U.S. stocks end higher on cooling inflation data

STORY: U.S. stocks closed up on Tuesday, as cooling inflation data boosted hopes that the Federal Reserve would not raise interest rates at the end of its two-day policy meeting this week.

The Dow gained four-tenths of a percent, the S&P 500 gained seven-tenths and the Nasdaq gained eight-tenths of a percent – the latter two indexes reaching their highest closing levels in 14 months.

A U.S. Labor Department report showed the Consumer Price Index, or CPI, rose just 0.1% in May, putting the annual inflation rate at 4%, lower than most economists had expected.

Traders have now priced in a 93% chance that the central bank will pause its rate hikes at the conclusion of its two-day policy meeting on Wednesday… with some still believing it will cut rates by the end of the year.

But Nancy Daoud, private wealth advisor for Ameriprise Financial, believes a Fed pivot any time soon is not likely as the central bank tries to achieve its 2% inflation goal.

“So going from 4 to 2% is I think going to be a much tougher road than it was going from 9.1 to 4. [FLASH] Although I believe there will be a pause tomorrow or this week, there very likely will be another rate hike, maybe later in the summer or early fall. [FLASH] I think the Fed is trying very hard to have that soft landing that everybody's wishing for, but it might be a lot tougher to do.

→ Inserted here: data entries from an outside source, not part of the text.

theorem State.ackPackets_keep {a1 a2 a3} (h : Keep s u) : Keep s (State.ackPackets u a1 a2 a3) := by
  unfold State.ackPackets
  have x := @id True
  repeat' first
    | with_reducible assumption
    | exact fun _ _ => trivial
    | exact fun _ => trivial
    | exact trivial
    | (extract_lets +onlyGivenNames x; (fail_if_success have y : True → True := x); (first | (refine (fun (hx : Keep s x) => ?_) ?_; rotate_left; (try unfold x); rotate_left) | (refine (fun (hx : Keep s x.2) => ?_) ?_; rotate_left; (try unfold x); rotate_left) | (refine (fun (hx : Keep s x.2.2) => ?_) ?_; rotate_left; (try unfold x); rotate_left) | (refine (fun (hx : KeepOpt s x) => ?_) ?_; rotate_left; (try unfold x); rotate_left) | (refine (fun (hx : ∀ v : State, Keep s v → Keep s (x v)) => ?_) ?_; rotate_left; (try unfold x); (try intro v hv); rotate_left) | (have y : Mem := x) | (have y : ProtSt := x) | (have y : PoolSt := x) | (have y : PairSt := x) | (have y : HostSt := x) | (have y : TestSt := x) | (have y : Tab Cell := x) | (have y : Tab Word := x) | (try clear_value x)); all_goals have x := @id True)
    | with_reducible apply Touch.ite
    | with_reducible refine Touch.foldl _ ?_ (fun v a hv => ?_)
    | with_reducible apply State.setChan_keep
    | with_reducible apply State.packetAcked_keep
    | with_reducible apply State.settleReader_keep
    | split
    | intro _ _ _
    | intro _ _
    | fail_if_no_progress (with_reducible refine Touch.upd ?_)
    | with_reducible apply_assumption


theorem State.leaveUp_keep {a1} (h : Keep s u) : Keep s (State.leaveUp u a1) := by
  unfold State.leaveUp
  have x := @id True
  repeat' first
    | with_reducible assumption
    | exact fun _ _ => trivial
    | exact fun _ => trivial
    | exact trivial
    | (extract_lets +onlyGivenNames x; (fail_if_success have y : True → True := x); (first | (refine (fun (hx : Keep s x) => ?_) ?_; rotate_left; (try unfold x); rotate_left) | (refine (fun (hx : Keep s x.2) => ?_) ?_; rotate_left; (try unfold x); rotate_left) | (refine (fun (hx : Keep s x.2.2) => ?_) ?_; rotate_left; (try unfold x); rotate_left) | (refine (fun (hx : KeepOpt s x) => ?_) ?_; rotate_left; (try unfold x); rotate_left) | (refine (fun (hx : ∀ v : State, Keep s v → Keep s (x v)) => ?_) ?_; rotate_left; (try unfold x); (try intro v hv); rotate_left) | (have y : Mem := x) | (have y : ProtSt := x) | (have y : PoolSt := x) | (have y : PairSt := x) | (have y : HostSt := x) | (have y : TestSt := x) | (have y : Tab Cell := x) | (have y : Tab Word := x) | (try clear_value x)); all_goals have x := @id True)
    | with_reducible apply Touch.ite
    | with_reducible refine Touch.foldl _ ?_ (fun v a hv => ?_)
    | with_reducible apply State.seek_keep
    | with_reducible apply State.setFlag_touch
    | with_reducible apply State.throttleUpdate_touch
    | with_reducible apply State.setF_touch
    | with_reducible apply State.freeDelivered_keep
    | with_reducible apply State.noteOut_keep
    | with_reducible apply State.giveBack_keep
    | with_reducible apply State.referenceLost_keep
    | split
    | intro _ _ _
    | intro _ _
    | fail_if_no_progress (with_reducible refine Touch.upd ?_)
    | with_reducible apply_assumption


theorem State.retrainPort_keep {a1} (h : Keep s u) : Keep s (State.retrainPort u a1) := by
  unfold State.retrainPort
  have x := @id True
  repeat' first
    | with_reducible assumption
    | exact fun _ _ => trivial
    | exact fun _ => trivial
    | exact trivial
    | (extract_lets +onlyGivenNames x; (fail_if_success have y : True → True := x); (first | (refine (fun (hx : Keep s x) => ?_) ?_; rotate_left; (try unfold x); rotate_left) | (refine (fun (hx : Keep s x.2) => ?_) ?_; rotate_left; (try unfold x); rotate_left) | (refine (fun (hx : Keep s x.2.2) => ?_) ?_; rotate_left; (try unfold x); rotate_left) | (refine (fun (hx : KeepOpt s x) => ?_) ?_; rotate_left; (try unfold x); rotate_left) | (refine (fun (hx : ∀ v : State, Keep s v → Keep s (x v)) => ?_) ?_; rotate_left; (try unfold x); (try intro v hv); rotate_left) | (have y : Mem := x) | (have y : ProtSt := x) | (have y : PoolSt := x) | (have y : PairSt := x) | (have y : HostSt := x) | (have y : TestSt := x) | (have y : Tab Cell := x) | (have y : Tab Word := x) | (try clear_value x)); all_goals have x := @id True)
    | with_reducible apply Touch.ite
    | with_reducible refine Touch.foldl _ ?_ (fun v a hv => ?_)
    | with_reducible apply State.leaveUp_keep
    | with_reducible apply State.seek_keep
    | split
    | intro _ _ _
    | intro _ _
    | fail_if_no_progress (with_reducible refine Touch.upd ?_)
    | with_reducible apply_assumption


theorem State.referenceMoved_keep {a1} (h : Keep s u) : Keep s (State.referenceMoved u a1) := by
  unfold State.referenceMoved
  have x := @id True
  repeat' first
    | with_reducible assumption
    | exact fun _ _ => trivial
    | exact fun _ => trivial
    | exact trivial
    | (extract_lets +onlyGivenNames x; (fail_if_success have y : True → True := x); (first | (refine (fun (hx : Keep s x) => ?_) ?_; rotate_left; (try unfold x); rotate_left) | (refine (fun (hx : Keep s x.2) => ?_) ?_; rotate_left; (try unfold x); rotate_left) | (refine (fun (hx : Keep s x.2.2) => ?_) ?_; rotate_left; (try unfold x); rotate_left) | (refine (fun (hx : KeepOpt s x) => ?_) ?_; rotate_left; (try unfold x); rotate_left) | (refine (fun (hx : ∀ v : State, Keep s v → Keep s (x v)) => ?_) ?_; rotate_left; (try unfold x); (try intro v hv); rotate_left) | (have y : Mem := x) | (have y : ProtSt := x) | (have y : PoolSt := x) | (have y : PairSt := x) | (have y : HostSt := x) | (have y : TestSt := x) | (have y : Tab Cell := x) | (have y : Tab Word := x) | (try clear_value x)); all_goals have x := @id True)
    | with_reducible apply Touch.ite
    | with_reducible refine Touch.foldl _ ?_ (fun v a hv => ?_)
    | with_reducible apply State.retrainPort_keep
    | split
    | intro _ _ _
    | intro _ _
    | fail_if_no_progress (with_reducible refine Touch.upd ?_)
    | with_reducible apply_assumption


theorem State.discardTx_keep {a1 a2} (h : Keep s u) : Keep s (State.discardTx u a1 a2) := by
  unfold State.discardTx
  have x := @id True
  repeat' first
    | with_reducible assumption
    | exact fun _ _ => trivial
    | exact fun _ => trivial
    | exact trivial
    | (extract_lets +onlyGivenNames x; (fail_if_success have y : True → True := x); (first | (refine (fun (hx : Keep s x) => ?_) ?_; rotate_left; (try unfold x); rotate_left) | (refine (fun (hx : Keep s x.2) => ?_) ?_; rotate_left; (try unfold x); rotate_left) | (refine (fun (hx : Keep s x.2.2) => ?_) ?_; rotate_left; (try unfold x); rotate_left) | (refine (fun (hx : KeepOpt s x) => ?_) ?_; rotate_left; (try unfold x); rotate_left) | (refine (fun (hx : ∀ v : State, Keep s v → Keep s (x v)) => ?_) ?_; rotate_left; (try unfold x); (try intro v hv); rotate_left) | (have y : Mem := x) | (have y : ProtSt := x) | (have y : PoolSt := x) | (have y : PairSt := x) | (have y : HostSt := x) | (have y : TestSt := x) | (have y : Tab Cell := x) | (have y : Tab Word := x) | (try clear_value x)); all_goals have x := @id True)
    | with_reducible apply Touch.ite
    | with_reducible refine Touch.foldl _ ?_ (fun v a hv => ?_)
    | with_reducible apply State.incBy_touch
    | with_reducible apply State.setChan_keep
    | with_reducible apply State.hopsRestart_keep
    | with_reducible apply State.setReader_keep
    | with_reducible apply State.settleReader_keep
    | with_reducible apply State.setItems_touch
    | split
    | intro _ _ _
    | intro _ _
    | fail_if_no_progress (with_reducible refine Touch.upd ?_)
    | with_reducible apply_assumption


theorem State.dropPartial_keep {a1} (h : Keep s u) : Keep s (State.dropPartial u a1) := by
  unfold State.dropPartial
  extract_lets v tail w byLink a y
  have hb : ∀ k st x, Keep s x → Keep s (byLink k st x) := fun _ _ _ h => State.modCtx_keep h
  refine Touch.ite h ?_
  have hw : Keep s w := State.setPort_touch h trivial
  clear_value w byLink
  refine Touch.ite hw ?_
  split
  · split
    · exact Touch.ite (State.countLost_touch hw fun _ _ => trivial) (Touch.ite (State.countLost_touch hw fun _ _ => trivial)
        (hb _ _ _ (State.countLost_touch hw fun _ _ => trivial)))
    · exact State.countLost_touch hw fun _ _ => trivial
  · have hy : Keep s y := State.setAsm_keep hw
    clear_value y a
    split
    · exact hy
    · have hz := State.throttleUpdate_touch (State.dropItem_keep (a1 := ‹_›) hy) fun _ _ => trivial
      split
      · exact hb _ _ _ hz
      · exact hz


theorem State.pairMarks_keep (h : Keep s u) : Keep s (State.pairMarks u) := by
  unfold State.pairMarks
  have x := @id True
  repeat' first
    | with_reducible assumption
    | exact fun _ _ => trivial
    | exact fun _ => trivial
    | exact trivial
    | (extract_lets +onlyGivenNames x; (fail_if_success have y : True → True := x); (first | (refine (fun (hx : Keep s x) => ?_) ?_; rotate_left; (try unfold x); rotate_left) | (refine (fun (hx : Keep s x.2) => ?_) ?_; rotate_left; (try unfold x); rotate_left) | (refine (fun (hx : Keep s x.2.2) => ?_) ?_; rotate_left; (try unfold x); rotate_left) | (refine (fun (hx : KeepOpt s x) => ?_) ?_; rotate_left; (try unfold x); rotate_left) | (refine (fun (hx : ∀ v : State, Keep s v → Keep s (x v)) => ?_) ?_; rotate_left; (try unfold x); (try intro v hv); rotate_left) | (have y : Mem := x) | (have y : ProtSt := x) | (have y : PoolSt := x) | (have y : PairSt := x) | (have y : HostSt := x) | (have y : TestSt := x) | (have y : Tab Cell := x) | (have y : Tab Word := x) | (try clear_value x)); all_goals have x := @id True)
    | with_reducible apply Touch.ite
    | with_reducible refine Touch.foldl _ ?_ (fun v a hv => ?_)
    | with_reducible apply State.recognise_keep
    | with_reducible apply State.setF_touch
    | split
    | intro _ _ _
    | intro _ _
    | fail_if_no_progress (with_reducible refine Touch.upd ?_)
    | with_reducible apply_assumption
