-- ==== Sys2Proof/Laws/KeepHost.lean ====
section
/-! SUPPORT. Every operation of these files keeps the invariant, the queue and what has left the node (`Keep`):
Machine/RegOps, Machine/HostOps, Machine/Host, Machine/Mbox. -/

set_option Elab.async false
set_option linter.tactic.unusedName false
set_option linter.unusedTactic false
set_option linter.unreachableTactic false
set_option linter.unusedVariables false
set_option linter.unusedSimpArgs false

namespace Sys2Proof.Machine

variable {s u : State}

theorem State.readClear_keep {a1} (h : Keep s u) : Keep s (State.readClear u a1) := by
  unfold State.readClear
  have x := @id True
  repeat' first
    | with_reducible assumption
    | exact fun _ _ => trivial
    | exact fun _ => trivial
    | exact trivial
    | (extract_lets +onlyGivenNames x; (fail_if_success have y : True → True := x); (first | (refine (fun (hx : Keep s x) => ?_) ?_; rotate_left; (try unfold x); rotate_left) | (refine (fun (hx : Keep s x.2) => ?_) ?_; rotate_left; (try unfold x); rotate_left) | (refine (fun (hx : Keep s x.2.2) => ?_) ?_; rotate_left; (try unfold x); rotate_left) | (refine (fun (hx : KeepOpt s x) => ?_) ?_; rotate_left; (try unfold x); rotate_left) | (refine (fun (hx : ∀ v : State, Keep s v → Keep s (x v)) => ?_) ?_; rotate_left; (try unfold x); (try intro v hv); rotate_left) | (have y : Mem := x) | (have y : ProtSt := x) | (have y : PoolSt := x) | (have y : PairSt := x) | (have y : HostSt := x) | (have y : TestSt := x) | (have y : Tab Cell := x) | (have y : Tab Word := x) | (try clear_value x)); all_goals have x := @id True)
    | with_reducible apply Touch.ite
    | with_reducible refine Touch.foldl _ ?_ (fun v a hv => ?_)
    | with_reducible apply State.setWord_touch
    | split
    | intro _ _ _
    | intro _ _
    | fail_if_no_progress (with_reducible refine Touch.upd ?_)
    | with_reducible apply_assumption


theorem State.readRegs_keep {n o} (h : Keep s u) : Keep s (State.readRegs n u o).2 := by
  induction n generalizing u o with
  | zero => exact h
  | succ n ih => exact ih (State.readClear_keep h)

theorem State.readRegs_keepE {n o} {x v} (e : State.readRegs n u o = (x, v)) (h : Keep s u) : Keep s v := by
  have h2 := State.readRegs_keep (n := n) (o := o) h; rw [e] at h2; exact h2


theorem State.apertureData_keep {a1 a2 a3} (h : Keep s u) : Keep s (State.apertureData u a1 a2 a3).2 := by
  unfold State.apertureData
  have x := @id True
  repeat' first
    | with_reducible assumption
    | exact fun _ _ => trivial
    | exact fun _ => trivial
    | exact trivial
    | (extract_lets +onlyGivenNames x; (fail_if_success have y : True → True := x); (first | (refine (fun (hx : Keep s x) => ?_) ?_; rotate_left; (try unfold x); rotate_left) | (refine (fun (hx : Keep s x.2) => ?_) ?_; rotate_left; (try unfold x); rotate_left) | (refine (fun (hx : Keep s x.2.2) => ?_) ?_; rotate_left; (try unfold x); rotate_left) | (refine (fun (hx : KeepOpt s x) => ?_) ?_; rotate_left; (try unfold x); rotate_left) | (refine (fun (hx : ∀ v : State, Keep s v → Keep s (x v)) => ?_) ?_; rotate_left; (try unfold x); (try intro v hv); rotate_left) | (have y : Mem := x) | (have y : ProtSt := x) | (have y : PoolSt := x) | (have y : PairSt := x) | (have y : HostSt := x) | (have y : TestSt := x) | (have y : Tab Cell := x) | (have y : Tab Word := x) | (try clear_value x)); all_goals have x := @id True)
    | with_reducible apply Touch.ite
    | with_reducible apply Touch.ite2
    | with_reducible apply Touch.ite22
    | with_reducible refine Touch.foldl _ ?_ (fun v a hv => ?_)
    | with_reducible apply State.readWords_keep
    | with_reducible refine State.readWords_keepE (by with_reducible assumption) ?_
    | with_reducible apply State.upsets_touch
    | split
    | intro _ _ _
    | intro _ _
    | fail_if_no_progress (with_reducible refine Touch.upd ?_)
    | with_reducible apply_assumption

theorem State.apertureData_keepE {a1 a2 a3} {x v} (e : (State.apertureData u a1 a2 a3) = (x, v)) (h : Keep s u) : Keep s v := by
  have h2 := State.apertureData_keep (u := u) (a1 := a1) (a2 := a2) (a3 := a3) h; rw [e] at h2; exact h2


theorem State.bar2Read_keep {a1} (h : Keep s u) : Keep s (State.bar2Read u a1).2 := by
  unfold State.bar2Read
  have x := @id True
  repeat' first
    | with_reducible assumption
    | exact fun _ _ => trivial
    | exact fun _ => trivial
    | exact trivial
    | (extract_lets +onlyGivenNames x; (fail_if_success have y : True → True := x); (first | (refine (fun (hx : Keep s x) => ?_) ?_; rotate_left; (try unfold x); rotate_left) | (refine (fun (hx : Keep s x.2) => ?_) ?_; rotate_left; (try unfold x); rotate_left) | (refine (fun (hx : Keep s x.2.2) => ?_) ?_; rotate_left; (try unfold x); rotate_left) | (refine (fun (hx : KeepOpt s x) => ?_) ?_; rotate_left; (try unfold x); rotate_left) | (refine (fun (hx : ∀ v : State, Keep s v → Keep s (x v)) => ?_) ?_; rotate_left; (try unfold x); (try intro v hv); rotate_left) | (have y : Mem := x) | (have y : ProtSt := x) | (have y : PoolSt := x) | (have y : PairSt := x) | (have y : HostSt := x) | (have y : TestSt := x) | (have y : Tab Cell := x) | (have y : Tab Word := x) | (try clear_value x)); all_goals have x := @id True)
    | with_reducible apply Touch.ite
    | with_reducible apply Touch.ite2
    | with_reducible apply Touch.ite22
    | with_reducible refine Touch.foldl _ ?_ (fun v a hv => ?_)
    | with_reducible apply State.apertureData_keep
    | with_reducible refine State.apertureData_keepE (by with_reducible assumption) ?_
    | split
    | intro _ _ _
    | intro _ _
    | fail_if_no_progress (with_reducible refine Touch.upd ?_)
    | with_reducible apply_assumption
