theorem State.fwSend_keep {a1 a2 a3 a4 a5 a6 a7} (h : Keep s u) : Keep s (State.fwSend u a1 a2 a3 a4 a5 a6 a7) := by
  unfold State.fwSend
  have x := @id True
  repeat' first
    | with_reducible assumption
    | exact fun _ _ => trivial
    | exact fun _ => trivial
    | exact trivial
    | (extract_lets +onlyGivenNames x; (fail_if_success have y : True → True := x); (first | (refine (fun (hx : Keep s x) => ?_) ?_; rotate_left; (try unfold x); rotate_left) | (refine (fun (hx : Keep s x.2) => ?_) ?_; rotate_left; (try unfold x); rotate_left) | (refine (fun (hx : Keep s x.2.2) => ?_) ?_; rotate_left; (try unfold x); rotate_left) | (refine (fun (hx : KeepOpt s x) => ?_) ?_; rotate_left; (try unfold x); rotate_left) | (refine (fun (hx : ∀ v : State, Keep s v → Keep s (x v)) => ?_) ?_; rotate_left; (try unfold x); (try intro v hv); rotate_left) | (have y : Mem := x) | (have y : ProtSt := x) | (have y : PoolSt := x) | (have y : PairSt := x) | (have y : HostSt := x) | (have y : TestSt := x) | (have y : Tab Cell := x) | (have y : Tab Word := x) | (try clear_value x)); all_goals have x := @id True)
    | with_reducible apply Touch.ite
    | with_reducible refine Touch.foldl _ ?_ (fun v a hv => ?_)
    | with_reducible apply State.startHop_keep
    | split
    | intro _ _ _
    | intro _ _
    | fail_if_no_progress (with_reducible refine Touch.upd ?_)
    | with_reducible apply_assumption


theorem State.askJob_keep {a1} (h : Keep s u) : Keep s (State.askJob u a1) := by
  unfold State.askJob
  have x := @id True
  repeat' first
    | with_reducible assumption
    | exact fun _ _ => trivial
    | exact fun _ => trivial
    | exact trivial
    | (extract_lets +onlyGivenNames x; (fail_if_success have y : True → True := x); (first | (refine (fun (hx : Keep s x) => ?_) ?_; rotate_left; (try unfold x); rotate_left) | (refine (fun (hx : Keep s x.2) => ?_) ?_; rotate_left; (try unfold x); rotate_left) | (refine (fun (hx : Keep s x.2.2) => ?_) ?_; rotate_left; (try unfold x); rotate_left) | (refine (fun (hx : KeepOpt s x) => ?_) ?_; rotate_left; (try unfold x); rotate_left) | (refine (fun (hx : ∀ v : State, Keep s v → Keep s (x v)) => ?_) ?_; rotate_left; (try unfold x); (try intro v hv); rotate_left) | (have y : Mem := x) | (have y : ProtSt := x) | (have y : PoolSt := x) | (have y : PairSt := x) | (have y : HostSt := x) | (have y : TestSt := x) | (have y : Tab Cell := x) | (have y : Tab Word := x) | (try clear_value x)); all_goals have x := @id True)
    | with_reducible apply Touch.ite
    | with_reducible refine Touch.foldl _ ?_ (fun v a hv => ?_)
    | with_reducible apply State.fwSend_keep
    | split
    | intro _ _ _
    | intro _ _
    | fail_if_no_progress (with_reducible refine Touch.upd ?_)
    | with_reducible apply_assumption


theorem State.takeRoutes_keep {a1} (h : Keep s u) : Keep s (State.takeRoutes u a1) := by
  unfold State.takeRoutes
  have x := @id True
  repeat' first
    | with_reducible assumption
    | exact fun _ _ => trivial
    | exact fun _ => trivial
    | exact trivial
    | (extract_lets +onlyGivenNames x; (fail_if_success have y : True → True := x); (first | (refine (fun (hx : Keep s x) => ?_) ?_; rotate_left; (try unfold x); rotate_left) | (refine (fun (hx : Keep s x.2) => ?_) ?_; rotate_left; (try unfold x); rotate_left) | (refine (fun (hx : Keep s x.2.2) => ?_) ?_; rotate_left; (try unfold x); rotate_left) | (refine (fun (hx : KeepOpt s x) => ?_) ?_; rotate_left; (try unfold x); rotate_left) | (refine (fun (hx : ∀ v : State, Keep s v → Keep s (x v)) => ?_) ?_; rotate_left; (try unfold x); (try intro v hv); rotate_left) | (have y : Mem := x) | (have y : ProtSt := x) | (have y : PoolSt := x) | (have y : PairSt := x) | (have y : HostSt := x) | (have y : TestSt := x) | (have y : Tab Cell := x) | (have y : Tab Word := x) | (try clear_value x)); all_goals have x := @id True)
    | with_reducible apply Touch.ite
    | with_reducible refine Touch.foldl _ ?_ (fun v a hv => ?_)
    | split
    | intro _ _ _
    | intro _ _
    | fail_if_no_progress (with_reducible refine Touch.upd ?_)
    | with_reducible apply_assumption


theorem State.sendRoute_keep {a1 a2} (h : Keep s u) : Keep s (State.sendRoute u a1 a2) := by
  unfold State.sendRoute
  have x := @id True
  repeat' first
    | with_reducible assumption
    | exact fun _ _ => trivial
    | exact fun _ => trivial
    | exact trivial
    | (extract_lets +onlyGivenNames x; (fail_if_success have y : True → True := x); (first | (refine (fun (hx : Keep s x) => ?_) ?_; rotate_left; (try unfold x); rotate_left) | (refine (fun (hx : Keep s x.2) => ?_) ?_; rotate_left; (try unfold x); rotate_left) | (refine (fun (hx : Keep s x.2.2) => ?_) ?_; rotate_left; (try unfold x); rotate_left) | (refine (fun (hx : KeepOpt s x) => ?_) ?_; rotate_left; (try unfold x); rotate_left) | (refine (fun (hx : ∀ v : State, Keep s v → Keep s (x v)) => ?_) ?_; rotate_left; (try unfold x); (try intro v hv); rotate_left) | (have y : Mem := x) | (have y : ProtSt := x) | (have y : PoolSt := x) | (have y : PairSt := x) | (have y : HostSt := x) | (have y : TestSt := x) | (have y : Tab Cell := x) | (have y : Tab Word := x) | (try clear_value x)); all_goals have x := @id True)
    | with_reducible apply Touch.ite
    | with_reducible refine Touch.foldl _ ?_ (fun v a hv => ?_)
    | with_reducible apply State.takeRoutes_keep
    | with_reducible apply State.fwSend_keep
    | split
    | intro _ _ _
    | intro _ _
    | fail_if_no_progress (with_reducible refine Touch.upd ?_)
    | with_reducible apply_assumption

We may be looking at the hard landing and perhaps that recession that we've all been talking about.”

In individual movers, U.S.-listed shares of Chinese companies rose after China's central bank lowered its short-term lending rate for the first time in 10 months. Alibaba Group gained nearly 2% and JD.com jumped 3.5%.

Intel gained 2.5% after a report the company is in talks with SoftBank Group’s chip designer, Arm, to be an anchor investor in its initial public offering.

And the most traded stock in the S&P 500 was Tesla, with $40.8 billion worth of shares exchanged during the session. Shares of the EV-maker rose more than 3.5%.